Work order:
In the data below, find each line that contains the word "some" and copy it.

*** Information supplied ***

@[simp] theorem State.rewindPointer_pending (s : State) : s.rewindPointer.pending = s.pending := by
  unfold State.rewindPointer; dsimp only; split <;> simp
@[simp] theorem State.rewindPointer_powered (s : State) : s.rewindPointer.powered = s.powered := by
  unfold State.rewindPointer; dsimp only; split <;> simp
@[simp] theorem State.rewindPointer_freeIndex (s : State) : s.rewindPointer.freeIndex = s.freeIndex := by
  unfold State.rewindPointer; dsimp only; split <;> simp
@[simp] theorem State.rewindPointer_ports (s : State) : s.rewindPointer.ports = s.ports := by
  unfold State.rewindPointer; dsimp only; split <;> simp
@[simp] theorem State.rewindPointer_channels (s : State) : s.rewindPointer.channels = s.channels := by
  unfold State.rewindPointer; dsimp only; split <;> simp
@[simp] theorem State.rewindPointer_families (s : State) : s.rewindPointer.families = s.families := by
  unfold State.rewindPointer; dsimp only; split <;> simp
@[simp] theorem State.rewindPointer_tb (s : State) : s.rewindPointer.tb = s.tb := by
  unfold State.rewindPointer; dsimp only; split <;> simp
@[simp] theorem State.rewindPointer_rm (s : State) : s.rewindPointer.rm = s.rm := by
  unfold State.rewindPointer; dsimp only; split <;> simp
@[simp] theorem State.rewindPointer_cl (s : State) : s.rewindPointer.cl = s.cl := by
  unfold State.rewindPointer; dsimp only; split <;> simp
@[simp] theorem State.rewindPointer_mc (s : State) : s.rewindPointer.mc = s.mc := by
  unfold State.rewindPointer; dsimp only; split <;> simp
@[simp] theorem State.rewindPointer_rules (s : State) : s.rewindPointer.rules = s.rules := by
  unfold State.rewindPointer; dsimp only; split <;> simp
@[simp] theorem State.rewindPointer_store (s : State) : s.rewindPointer.store = s.store := by
  unfold State.rewindPointer; dsimp only; split <;> simp
@[simp] theorem State.rewindPointer_startup (s : State) : s.rewindPointer.startup = s.startup := by
  unfold State.rewindPointer; dsimp only; split <;> simp
@[simp] theorem State.rewindPointer_storeFailed (s : State) : s.rewindPointer.storeFailed = s.storeFailed := by
  unfold State.rewindPointer; dsimp only; split <;> simp
@[simp] theorem State.rewindPointer_journal (s : State) : s.rewindPointer.journal = s.journal := by
  unfold State.rewindPointer; dsimp only; split <;> simp
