theorem State.keeps_takeFrameRecord (s : State) : s.Keeps s.takeFrameRecord := by
  unfold State.takeFrameRecord
  split
  · refine Keeps.trans ?_ (State.keeps_classify _ _)
    exact State.keeps_cl_of_eq rfl rfl rfl
  · split
    · exact .refl s
    · split
      · exact s.keeps_takeFrom _
      · exact .refl s

/-! ### Completing a walk: a commit leaves the classifier alone -/

theorem State.journalStage_cl (r : Reading) (offers flush : Bool) (s : State) :
    (s.journalStage r offers flush).1.cl = s.cl := by
  unfold State.journalStage
  repeat' split
  all_goals simp

theorem State.commitReading_cl (e : MergeEntry) (o : ScreenOut) (flush : Bool) (s : State) :
    (s.commitReading e o flush).1.cl = s.cl := by
  unfold State.commitReading
  cases s.statusOf e.source with
  | none => dsimp only; split <;> simp [State.journalStage_cl]
  | some st => dsimp only; split <;> simp [State.journalStage_cl]

theorem State.commit_cl (i : Fin 32) (flush : Bool) (s : State) : (s.commit i flush).1.cl = s.cl := by
  unfold State.commit
  split
  · rfl
  · dsimp only
    split
    · rfl
    · exact State.commitReading_cl _ _ _ _

theorem State.createEntry_cl (fr : FrameRecord) (src : Source) (nd : Bool) (s : State) :
    (s.createEntry fr src nd).cl = s.cl := by
  unfold State.createEntry
  split <;> rfl

theorem State.forceCommit_cl (s : State) : s.forceCommit.cl = s.cl := by
  unfold State.forceCommit
  split
  · exact State.commit_cl _ _ _
  · rfl

theorem State.receive_cl (fr : FrameRecord) (src : Source) (nd : Bool) (s : State) : (s.receive fr src nd).cl = s.cl := by
  unfold State.receive
  dsimp only
  split
  · split <;> rfl
  · rw [State.createEntry_cl, State.forceCommit_cl, State.bump_cl]

theorem State.handOn_cl (fr : FrameRecord) (src : Source) (s : State) : (s.handOn fr src).cl = s.cl := by
  unfold State.handOn
  split
  · rfl
  · exact s.receive_cl _ _ _

theorem State.foreignFrame_cl (fr : FrameRecord) (nd : Bool) (s : State) : (s.foreignFrame fr nd).cl = s.cl := by
  unfold State.foreignFrame
  split
  · rfl
  · exact s.receive_cl _ _ _

theorem State.fallbackFrame_cl (fr : FrameRecord) (s : State) : (s.fallbackFrame fr).cl = s.cl := by
  unfold State.fallbackFrame
  split
  · exact s.handOn_cl _ _
  · exact s.foreignFrame_cl _ _

/-- A fold whose steps leave the classifier alone leaves it alone. -/
theorem State.foldl_cl {f : State → FrameRecord → State} (h : ∀ (t : State) (fr : FrameRecord), (f t fr).cl = t.cl)
    (l : List FrameRecord) (s : State) : (l.foldl f s).cl = s.cl := by
  induction l generalizing s with
  | nil => rfl
  | cons a l ih => exact (ih _).trans (h s a)

/-- The frames of a walk handed on after the insertion of its meter ID, and the walk freed. -/
theorem State.keeps_completeWalk {f : State → FrameRecord → State} {w : Fin 4} {k : Walk} {s : State}
    (hk : s.cl.walks[w] = some k) (hf : ∀ (t : State) (fr : FrameRecord), t.Keeps (f t fr))
    (hcl : ∀ (t : State) (fr : FrameRecord), (f t fr).cl = t.cl) (kind : CacheKind) (l : List FrameRecord) :
    s.Keeps ((l.foldl f (s.cacheInsert k.meterId kind)).freeWalk w k) := by
  have hclassifier := State.foldl_cl hcl l (s.cacheInsert k.meterId kind)
  refine ⟨(s.keepsBounds_cacheInsert _ _).trans ((State.KeepsBounds.foldl hf l _).trans (State.keepsBounds_cl fun _ => .inr rfl)),
    State.cacheOk_insert_free hk kind ?_ ?_⟩
  · change (l.foldl f (s.cacheInsert k.meterId kind)).cl.cache = _
    rw [hclassifier]
  · change (l.foldl f (s.cacheInsert k.meterId kind)).cl.walks.set w none = _
    rw [hclassifier]
    rfl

*** End of Information supplied ***

Answer to the exercise:
  | some st => dsimp only; split <;> simp [State.journalStage_cl]
    (hk : s.cl.walks[w] = some k) (hf : ∀ (t : State) (fr : FrameRecord), t.Keeps (f t fr))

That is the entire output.